-- ==== Sys2Proof/Syntax.lean ====
section
/-! DEFINITION. The operations of the block (00_scope.md R3), one constructor of `Instr` for each row of the opcode
table, and what a line of a stimulus script is (30_encoding.md R71). -/

namespace Sys2Proof

/-- The four one-byte streams of the two links (R60 to R64). -/
inductive Stream where
  | hostToDevice
  | domeToDevice
  | deviceToDome
  | deviceToHost
  deriving DecidableEq, Repr

/-- The receive buffers, the operands of RX_ARRIVE, CANREAD and READ (R82 to R84). -/
inductive RxBuf where
  | hrx
  | drx
  deriving DecidableEq, Repr

/-- The transmit buffers, the operands of WRITE and TX_DRAIN (R85, R88). -/
inductive TxBuf where
  | htx
  | dtx
  deriving DecidableEq, Repr

/-- The four ring buffers (R23, R40). -/
inductive BufId where
  | hrx
  | htx
  | drx
  | dtx
  deriving DecidableEq, Repr

/-- The operations of the block: the fifteen messages of R61 to R64 and the twelve events of R69. -/
inductive Instr where
  | hDisable
  | hArm (v : Byte)
  | hRsv (v : Byte)
  | hSiren
  | dClosedA
  | dClosedB
  | dClosedBoth
  | dOther (c : Byte)
  | cStepA
  | cStepB
  | cReset
  | sDisabled
  | sCount (v : Byte)
  | sClosing
  | sTriggered
  | clk
  | pulse
  | tick
  | rxArrive (f : RxBuf) (b : Byte)
  | canRead (f : RxBuf)
  | read (f : RxBuf)
  | write (f : TxBuf) (b : Byte)
  | txDrain (f : TxBuf)
  | hostPoll
  | domePoll
  | status
  | reset
  deriving DecidableEq, Repr

/-- The four host commands, what a host byte decodes to (R61, R114). -/
inductive HostCommand where
  | disable
  | arm (v : Byte)
  | siren
  | reserved (v : Byte)
  deriving DecidableEq, Repr

/-- The four dome responses, what a dome byte decodes to (R64). -/
inductive DomeResponse where
  | closedA
  | closedB
  | closedBoth
  | other (c : Byte)
  deriving DecidableEq, Repr

/-- The operations without an encoding (R69), as a script names them. -/
inductive Event where
  | clk
  | pulse
  | tick
  | rxArrive (f : RxBuf) (b : Byte)
  | canRead (f : RxBuf)
  | read (f : RxBuf)
  | write (f : TxBuf) (b : Byte)
  | txDrain (f : TxBuf)
  | hostPoll
  | domePoll
  | status
  | reset
  deriving DecidableEq, Repr

/-- One line of a stimulus script (R71): a byte on a stream, decoded by that stream's map (R61 to R64), or an event,
which has no bit pattern (R69). -/
inductive Stimulus where
  | message (stream : Stream) (b : Byte)
  | event (e : Event)
  deriving DecidableEq, Repr

/-- The operations that the agents of R178 perform by themselves. CANREAD, READ, WRITE, STATUS and the messages are
performed only inside one of these. -/
inductive AgentOp where
  | clk
  | pulse
  | tick
  | hostPoll
  | domePoll
  | rxArrive (f : RxBuf) (b : Byte)
  | txDrain (f : TxBuf)
  | reset
  deriving DecidableEq, Repr, Inhabited

end Sys2Proof
end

================================

Exercise brief:
This calls for an exact transcription of every entry above.

Exercise response:
-- ==== Sys2Proof/Syntax.lean ====
section
/-! DEFINITION. The operations of the block (00_scope.md R3), one constructor of `Instr` for each row of the opcode
table, and what a line of a stimulus script is (30_encoding.md R71). -/

namespace Sys2Proof

/-- The four one-byte streams of the two links (R60 to R64). -/
inductive Stream where
  | hostToDevice
  | domeToDevice
  | deviceToDome
  | deviceToHost
  deriving DecidableEq, Repr

/-- The receive buffers, the operands of RX_ARRIVE, CANREAD and READ (R82 to R84). -/
inductive RxBuf where
  | hrx
  | drx
  deriving DecidableEq, Repr

/-- The transmit buffers, the operands of WRITE and TX_DRAIN (R85, R88). -/
inductive TxBuf where
  | htx
  | dtx
  deriving DecidableEq, Repr

/-- The four ring buffers (R23, R40). -/
inductive BufId where
  | hrx
  | htx
  | drx
  | dtx
  deriving DecidableEq, Repr

/-- The operations of the block: the fifteen messages of R61 to R64 and the twelve events of R69. -/
inductive Instr where
  | hDisable
  | hArm (v : Byte)
  | hRsv (v : Byte)
  | hSiren
  | dClosedA
  | dClosedB
  | dClosedBoth
  | dOther (c : Byte)
  | cStepA
  | cStepB
  | cReset
  | sDisabled
  | sCount (v : Byte)
  | sClosing
  | sTriggered
  | clk
  | pulse
  | tick
  | rxArrive (f : RxBuf) (b : Byte)
  | canRead (f : RxBuf)
  | read (f : RxBuf)
  | write (f : TxBuf) (b : Byte)
  | txDrain (f : TxBuf)
  | hostPoll
  | domePoll
  | status
  | reset
  deriving DecidableEq, Repr

/-- The four host commands, what a host byte decodes to (R61, R114). -/
inductive HostCommand where
  | disable
  | arm (v : Byte)
  | siren
  | reserved (v : Byte)
  deriving DecidableEq, Repr

/-- The four dome responses, what a dome byte decodes to (R64). -/
inductive DomeResponse where
  | closedA
  | closedB
  | closedBoth
  | other (c : Byte)
  deriving DecidableEq, Repr

/-- The operations without an encoding (R69), as a script names them. -/
inductive Event where
  | clk
  | pulse
  | tick
  | rxArrive (f : RxBuf) (b : Byte)
  | canRead (f : RxBuf)
  | read (f : RxBuf)
  | write (f : TxBuf) (b : Byte)
  | txDrain (f : TxBuf)
  | hostPoll
  | domePoll
  | status
  | reset
  deriving DecidableEq, Repr

/-- One line of a stimulus script (R71): a byte on a stream, decoded by that stream's map (R61 to R64), or an event,
which has no bit pattern (R69). -/
inductive Stimulus where
  | message (stream : Stream) (b : Byte)
  | event (e : Event)
  deriving DecidableEq, Repr

/-- The operations that the agents of R178 perform by themselves. CANREAD, READ, WRITE, STATUS and the messages are
performed only inside one of these. -/
inductive AgentOp where
  | clk
  | pulse
  | tick
  | hostPoll
  | domePoll
  | rxArrive (f : RxBuf) (b : Byte)
  | txDrain (f : TxBuf)
  | reset
  deriving DecidableEq, Repr, Inhabited

end Sys2Proof
end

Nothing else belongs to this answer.